At lex time the parser keeps a mode stack initialised with the default mode. Each token’s -> push(name) / -> pop actions fire after the token matches and update the stack; the next next_token call then scans with whatever mode is on top. -> pop on an empty stack is a no-op (the default mode is never popped), so a stray pop can’t underflow.

Mode actions are kept in source order, so combinations like -> pop, push(other) (swap top) and -> push(a), push(b) (push two) round-trip through codegen without any reordering.

Mode actions only fire on a successful token match; lex failures don’t touch the stack. -> skip and -> push / -> pop cannot coexist on the same token.

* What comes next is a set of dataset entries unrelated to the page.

-- ==== Sys2Proof/Laws/PerInstr.lean ====
section
/-! SUPPORT. Per-instruction laws of the syntax: the family RowEncoding. -/

namespace Sys2Proof

/-! ### A word under each of the table's masks -/

theorem masked_op (w : Word) : w &&& 0xFC000000#32 = (opField w).setWidth 32 <<< 26 := by
  apply BitVec.eq_of_getLsbD_eq
  intro i hi
  interval_cases i <;> simp [opField]

theorem masked_special (w : Word) :
    w &&& 0xFC00003F#32 = (opField w).setWidth 32 <<< 26 ||| (functField w).setWidth 32 := by
  apply BitVec.eq_of_getLsbD_eq
  intro i hi
  interval_cases i <;> simp [opField, functField]

theorem masked_regimm (w : Word) :
    w &&& 0xFC1F0000#32 = (opField w).setWidth 32 <<< 26 ||| (rtField w).setWidth 32 <<< 16 := by
  apply BitVec.eq_of_getLsbD_eq
  intro i hi
  interval_cases i <;> simp [opField, rtField]

theorem masked_cop0 (w : Word) :
    w &&& 0xFFE00000#32 = (opField w).setWidth 32 <<< 26 ||| (rsField w).setWidth 32 <<< 21 := by
  apply BitVec.eq_of_getLsbD_eq
  intro i hi
  interval_cases i <;> simp [opField, rsField]

theorem coType_masked (bits : BitVec 25) : coType bits &&& 0xFE000000#32 = 0x42000000#32 := by
  apply BitVec.eq_of_toNat_eq
  have h : coType bits &&& 0xFE000000#32 = ((coType bits).extractLsb' 25 7).setWidth 32 <<< 25 := by
    apply BitVec.eq_of_getLsbD_eq
    intro i hi
    interval_cases i <;> simp
  have h2 : (coType bits).extractLsb' 25 7 = 0x21#7 := by
    apply BitVec.eq_of_toNat_eq
    have := bits.isLt
    simp only [BitVec.extractLsb'_toNat, Nat.shiftRight_eq_div_pow, toNat_coType, BitVec.toNat_ofNat]
    omega
  rw [h, h2]
  decide

/-- The encoder puts exactly its row's fixed bits into the word (spec/opcode_table.json). -/
def Laws.RowEncoding.Statement (i : Instr) : Prop := encode i &&& i.rowMask = i.rowMatch

namespace Laws.RowEncoding

theorem add (rd : BitVec 5) (rs : BitVec 5) (rt : BitVec 5) (sa : BitVec 5) : Statement (.add rd rs rt sa) :=
  (masked_special _).trans (by simp only [encode, opField_rType, functField_rType]; rfl)
theorem addu (rd : BitVec 5) (rs : BitVec 5) (rt : BitVec 5) (sa : BitVec 5) : Statement (.addu rd rs rt sa) :=
  (masked_special _).trans (by simp only [encode, opField_rType, functField_rType]; rfl)
theorem addi (rt : BitVec 5) (rs : BitVec 5) (imm : BitVec 16) : Statement (.addi rt rs imm) :=
  (masked_op _).trans (by simp only [encode, opField_iType]; rfl)
theorem addiu (rt : BitVec 5) (rs : BitVec 5) (imm : BitVec 16) : Statement (.addiu rt rs imm) :=
  (masked_op _).trans (by simp only [encode, opField_iType]; rfl)
theorem and (rd : BitVec 5) (rs : BitVec 5) (rt : BitVec 5) (sa : BitVec 5) : Statement (.and rd rs rt sa) :=
  (masked_special _).trans (by simp only [encode, opField_rType, functField_rType]; rfl)
theorem or (rd : BitVec 5) (rs : BitVec 5) (rt : BitVec 5) (sa : BitVec 5) : Statement (.or rd rs rt sa) :=
  (masked_special _).trans (by simp only [encode, opField_rType, functField_rType]; rfl)
theorem xor (rd : BitVec 5) (rs : BitVec 5) (rt : BitVec 5) (sa : BitVec 5) : Statement (.xor rd rs rt sa) :=
  (masked_special _).trans (by simp only [encode, opField_rType, functField_rType]; rfl)
theorem andi (rt : BitVec 5) (rs : BitVec 5) (imm : BitVec 16) : Statement (.andi rt rs imm) :=
  (masked_op _).trans (by simp only [encode, opField_iType]; rfl)
theorem ori (rt : BitVec 5) (rs : BitVec 5) (imm : BitVec 16) : Statement (.ori rt rs imm) :=
  (masked_op _).trans (by simp only [encode, opField_iType]; rfl)
theorem sll (rd : BitVec 5) (rt : BitVec 5) (shamt : BitVec 5) (rs : BitVec 5) : Statement (.sll rd rt shamt rs) :=
  (masked_special _).trans (by simp only [encode, opField_rType, functField_rType]; rfl)
theorem srl (rd : BitVec 5) (rt : BitVec 5) (shamt : BitVec 5) (rs : BitVec 5) : Statement (.srl rd rt shamt rs) :=
  (masked_special _).trans (by simp only [encode, opField_rType, functField_rType]; rfl)
theorem sra (rd : BitVec 5) (rt : BitVec 5) (shamt : BitVec 5) (rs : BitVec 5) : Statement (.sra rd rt shamt rs) :=
  (masked_special _).trans (by simp only [encode, opField_rType, functField_rType]; rfl)
theorem sllv (rd : BitVec 5) (rt : BitVec 5) (rs : BitVec 5) (sa : BitVec 5) : Statement (.sllv rd rt rs sa) :=
  (masked_special _).trans (by simp only [encode, opField_rType, functField_rType]; rfl)
theorem srlv (rd : BitVec 5) (rt : BitVec 5) (rs : BitVec 5) (sa : BitVec 5) : Statement (.srlv rd rt rs sa) :=
  (masked_special _).trans (by simp only [encode, opField_rType, functField_rType]; rfl)
theorem srav (rd : BitVec 5) (rt : BitVec 5) (rs : BitVec 5) (sa : BitVec 5) : Statement (.srav rd rt rs sa) :=
  (masked_special _).trans (by simp only [encode, opField_rType, functField_rType]; rfl)
theorem lui (rt : BitVec 5) (imm : BitVec 16) (rs : BitVec 5) : Statement (.lui rt imm rs) :=
  (masked_op _).trans (by simp only [encode, opField_iType]; rfl)
theorem lb (rt : BitVec 5) (rs : BitVec 5) (imm : BitVec 16) : Statement (.lb rt rs imm) :=
  (masked_op _).trans (by simp only [encode, opField_iType]; rfl)
theorem lbu (rt : BitVec 5) (rs : BitVec 5) (imm : BitVec 16) : Statement (.lbu rt rs imm) :=
  (masked_op _).trans (by simp only [encode, opField_iType]; rfl)
theorem lhu (rt : BitVec 5) (rs : BitVec 5) (imm : BitVec 16) : Statement (.lhu rt rs imm) :=
  (masked_op _).trans (by simp only [encode, opField_iType]; rfl)
theorem lw (rt : BitVec 5) (rs : BitVec 5) (imm : BitVec 16) : Statement (.lw rt rs imm) :=
  (masked_op _).trans (by simp only [encode, opField_iType]; rfl)
theorem sb (rt : BitVec 5) (rs : BitVec 5) (imm : BitVec 16) : Statement (.sb rt rs imm) :=
  (masked_op _).trans (by simp only [encode, opField_iType]; rfl)
theorem sh (rt : BitVec 5) (rs : BitVec 5) (imm : BitVec 16) : Statement (.sh rt rs imm) :=
  (masked_op _).trans (by simp only [encode, opField_iType]; rfl)
theorem sw (rt : BitVec 5) (rs : BitVec 5) (imm : BitVec 16) : Statement (.sw rt rs imm) :=
  (masked_op _).trans (by simp only [encode, opField_iType]; rfl)
theorem j (target : BitVec 26) : Statement (.j target) :=
  (masked_op _).trans (by simp only [encode, opField_jType]; rfl)
theorem jal (target : BitVec 26) : Statement (.jal target) :=
  (masked_op _).trans (by simp only [encode, opField_jType]; rfl)
theorem jr (rs : BitVec 5) (rt : BitVec 5) (rd : BitVec 5) (sa : BitVec 5) : Statement (.jr rs rt rd sa) :=
  (masked_special _).trans (by simp only [encode, opField_rType, functField_rType]; rfl)
theorem jalr (rd : BitVec 5) (rs : BitVec 5) (rt : BitVec 5) (sa : BitVec 5) : Statement (.jalr rd rs rt sa) :=
  (masked_special _).trans (by simp only [encode, opField_rType, functField_rType]; rfl)
theorem beq (rs : BitVec 5) (rt : BitVec 5) (imm : BitVec 16) : Statement (.beq rs rt imm) :=
  (masked_op _).trans (by simp only [encode, opField_iType]; rfl)
theorem bne (rs : BitVec 5) (rt : BitVec 5) (imm : BitVec 16) : Statement (.bne rs rt imm) :=
  (masked_op _).trans (by simp only [encode, opField_iType]; rfl)
theorem blez (rs : BitVec 5) (imm : BitVec 16) (rt : BitVec 5) : Statement (.blez rs imm rt) :=
  (masked_op _).trans (by simp only [encode, opField_iType]; rfl)
theorem bgtz (rs : BitVec 5) (imm : BitVec 16) (rt : BitVec 5) : Statement (.bgtz rs imm rt) :=
  (masked_op _).trans (by simp only [encode, opField_iType]; rfl)
theorem bltz (rs : BitVec 5) (imm : BitVec 16) : Statement (.bltz rs imm) :=
  (masked_regimm _).trans (by simp only [encode, opField_iType, rtField_iType]; rfl)
theorem bgez (rs : BitVec 5) (imm : BitVec 16) : Statement (.bgez rs imm) :=
  (masked_regimm _).trans (by simp only [encode, opField_iType, rtField_iType]; rfl)
theorem bltzal (rs : BitVec 5) (imm : BitVec 16) : Statement (.bltzal rs imm) :=
  (masked_regimm _).trans (by simp only [encode, opField_iType, rtField_iType]; rfl)
theorem bgezal (rs : BitVec 5) (imm : BitVec 16) : Statement (.bgezal rs imm) :=
  (masked_regimm _).trans (by simp only [encode, opField_iType, rtField_iType]; rfl)
theorem mfc0 (rt : BitVec 5) (rd : BitVec 5) (low : BitVec 11) : Statement (.mfc0 rt rd low) :=
  (masked_cop0 _).trans (by simp only [encode, opField_copType, rsField_copType]; rfl)
theorem mtc0 (rt : BitVec 5) (rd : BitVec 5) (low : BitVec 11) : Statement (.mtc0 rt rd low) :=
  (masked_cop0 _).trans (by simp only [encode, opField_copType, rsField_copType]; rfl)
theorem slti (bits : BitVec 26) : Statement (.slti bits) :=
  (masked_op _).trans (by simp only [encode, opField_jType]; rfl)
theorem sltiu (bits : BitVec 26) : Statement (.sltiu bits) :=
  (masked_op _).trans (by simp only [encode, opField_jType]; rfl)
theorem xori (bits : BitVec 26) : Statement (.xori bits) :=
  (masked_op _).trans (by simp only [encode, opField_jType]; rfl)
theorem cop1 (bits : BitVec 26) : Statement (.cop1 bits) :=
  (masked_op _).trans (by simp only [encode, opField_jType]; rfl)
theorem cop2 (bits : BitVec 26) : Statement (.cop2 bits) :=
  (masked_op _).trans (by simp only [encode, opField_jType]; rfl)
theorem cop3 (bits : BitVec 26) : Statement (.cop3 bits) :=
  (masked_op _).trans (by simp only [encode, opField_jType]; rfl)
theorem lh (bits : BitVec 26) : Statement (.lh bits) :=
  (masked_op _).trans (by simp only [encode, opField_jType]; rfl)
theorem lwl (bits : BitVec 26) : Statement (.lwl bits) :=
  (masked_op _).trans (by simp only [encode, opField_jType]; rfl)
theorem lwr (bits : BitVec 26) : Statement (.lwr bits) :=
  (masked_op _).trans (by simp only [encode, opField_jType]; rfl)
theorem swl (bits : BitVec 26) : Statement (.swl bits) :=
  (masked_op _).trans (by simp only [encode, opField_jType]; rfl)
theorem swr (bits : BitVec 26) : Statement (.swr bits) :=
  (masked_op _).trans (by simp only [encode, opField_jType]; rfl)
theorem lwc0 (bits : BitVec 26) : Statement (.lwc0 bits) :=
  (masked_op _).trans (by simp only [encode, opField_jType]; rfl)
theorem lwc1 (bits : BitVec 26) : Statement (.lwc1 bits) :=
  (masked_op _).trans (by simp only [encode, opField_jType]; rfl)
theorem lwc2 (bits : BitVec 26) : Statement (.lwc2 bits) :=
  (masked_op _).trans (by simp only [encode, opField_jType]; rfl)
theorem lwc3 (bits : BitVec 26) : Statement (.lwc3 bits) :=
  (masked_op _).trans (by simp only [encode, opField_jType]; rfl)
theorem swc0 (bits : BitVec 26) : Statement (.swc0 bits) :=
  (masked_op _).trans (by simp only [encode, opField_jType]; rfl)
theorem swc1 (bits : BitVec 26) : Statement (.swc1 bits) :=
  (masked_op _).trans (by simp only [encode, opField_jType]; rfl)
theorem swc2 (bits : BitVec 26) : Statement (.swc2 bits) :=
  (masked_op _).trans (by simp only [encode, opField_jType]; rfl)
theorem swc3 (bits : BitVec 26) : Statement (.swc3 bits) :=
  (masked_op _).trans (by simp only [encode, opField_jType]; rfl)
theorem syscall (bits : BitVec 20) : Statement (.syscall bits) :=
  (masked_special _).trans (by simp only [encode, opField_spType, functField_spType]; rfl)
theorem brk (bits : BitVec 20) : Statement (.brk bits) :=
  (masked_special _).trans (by simp only [encode, opField_spType, functField_spType]; rfl)
theorem mfhi (bits : BitVec 20) : Statement (.mfhi bits) :=
  (masked_special _).trans (by simp only [encode, opField_spType, functField_spType]; rfl)
theorem mthi (bits : BitVec 20) : Statement (.mthi bits) :=
  (masked_special _).trans (by simp only [encode, opField_spType, functField_spType]; rfl)
theorem mflo (bits : BitVec 20) : Statement (.mflo bits) :=
  (masked_special _).trans (by simp only [encode, opField_spType, functField_spType]; rfl)
theorem mtlo (bits : BitVec 20) : Statement (.mtlo bits) :=
  (masked_special _).trans (by simp only [encode, opField_spType, functField_spType]; rfl)
theorem mult (bits : BitVec 20) : Statement (.mult bits) :=
  (masked_special _).trans (by simp only [encode, opField_spType, functField_spType]; rfl)
theorem multu (bits : BitVec 20) : Statement (.multu bits) :=
  (masked_special _).trans (by simp only [encode, opField_spType, functField_spType]; rfl)
theorem div (bits : BitVec 20) : Statement (.div bits) :=
  (masked_special _).trans (by simp only [encode, opField_spType, functField_spType]; rfl)
theorem divu (bits : BitVec 20) : Statement (.divu bits) :=
  (masked_special _).trans (by simp only [encode, opField_spType, functField_spType]; rfl)
theorem sub (bits : BitVec 20) : Statement (.sub bits) :=
  (masked_special _).trans (by simp only [encode, opField_spType, functField_spType]; rfl)
theorem subu (bits : BitVec 20) : Statement (.subu bits) :=
  (masked_special _).trans (by simp only [encode, opField_spType, functField_spType]; rfl)
theorem nor (bits : BitVec 20) : Statement (.nor bits) :=
  (masked_special _).trans (by simp only [encode, opField_spType, functField_spType]; rfl)
theorem slt (bits : BitVec 20) : Statement (.slt bits) :=
  (masked_special _).trans (by simp only [encode, opField_spType, functField_spType]; rfl)
theorem sltu (bits : BitVec 20) : Statement (.sltu bits) :=
  (masked_special _).trans (by simp only [encode, opField_spType, functField_spType]; rfl)
theorem cfc0 (bits : BitVec 21) : Statement (.cfc0 bits) :=
  (masked_cop0 _).trans (by simp only [encode, opField_cop0Type, rsField_cop0Type]; rfl)
theorem ctc0 (bits : BitVec 21) : Statement (.ctc0 bits) :=
  (masked_cop0 _).trans (by simp only [encode, opField_cop0Type, rsField_cop0Type]; rfl)
theorem bc0 (bits : BitVec 21) : Statement (.bc0 bits) :=
  (masked_cop0 _).trans (by simp only [encode, opField_cop0Type, rsField_cop0Type]; rfl)
theorem cop0Operation (bits : BitVec 25) : Statement (.cop0Operation bits) := coType_masked bits

end Laws.RowEncoding

end Sys2Proof
end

Editor tooling note: tree-sitter does not have a notion of lexer modes, so the parsuna ... tree-sitter backend emits a single combined pattern alternation that approximates the parsuna grammar. For grammars that lean heavily on modes, tree-sitter highlighting may miss context distinctions parsuna’s runtime gets right.

Fragment rules and tokens

Fragments let you name a sub-pattern without it showing up in the output. They are useful in two ways:

  • Readability. Break a long token pattern into named pieces:

    _DIGIT  = '0'..'9';
    _FRAC   = "." _DIGIT+;
    _EXP    = ('e' | 'E') ('+' | '-')? _DIGIT+;
    NUMBER  = '-'? _DIGIT+ _FRAC? _EXP?;
    

    The fragments are inlined into NUMBER before the lexer DFA is built; they are not themselves token kinds at runtime.

  • Structure without noise. Fragment rules factor common rule bodies without adding a nesting level to the event stream — a consumer that walks Enter/Exit events sees exactly the hierarchy your non-fragment rules describe.

Naming conventions and reserved names

  • The first non-fragment rule declared in the file is the default start rule. Every non-fragment rule also becomes a public entry point in the generated parser, so the start choice is a default — consumers can begin parsing from any public rule.

  • A grammar must declare at least one non-fragment rule, otherwise nothing would be emitted.

  • Token and rule name spaces are separate, but parsuna uses the case of the first letter of the name to decide which one you meant, so you cannot declare a token and a rule with names that differ only in case.

  • The mode name default refers to the implicit default mode; an explicit @mode(default) on a token resolves to mode id 0, exactly the same as omitting the annotation entirely.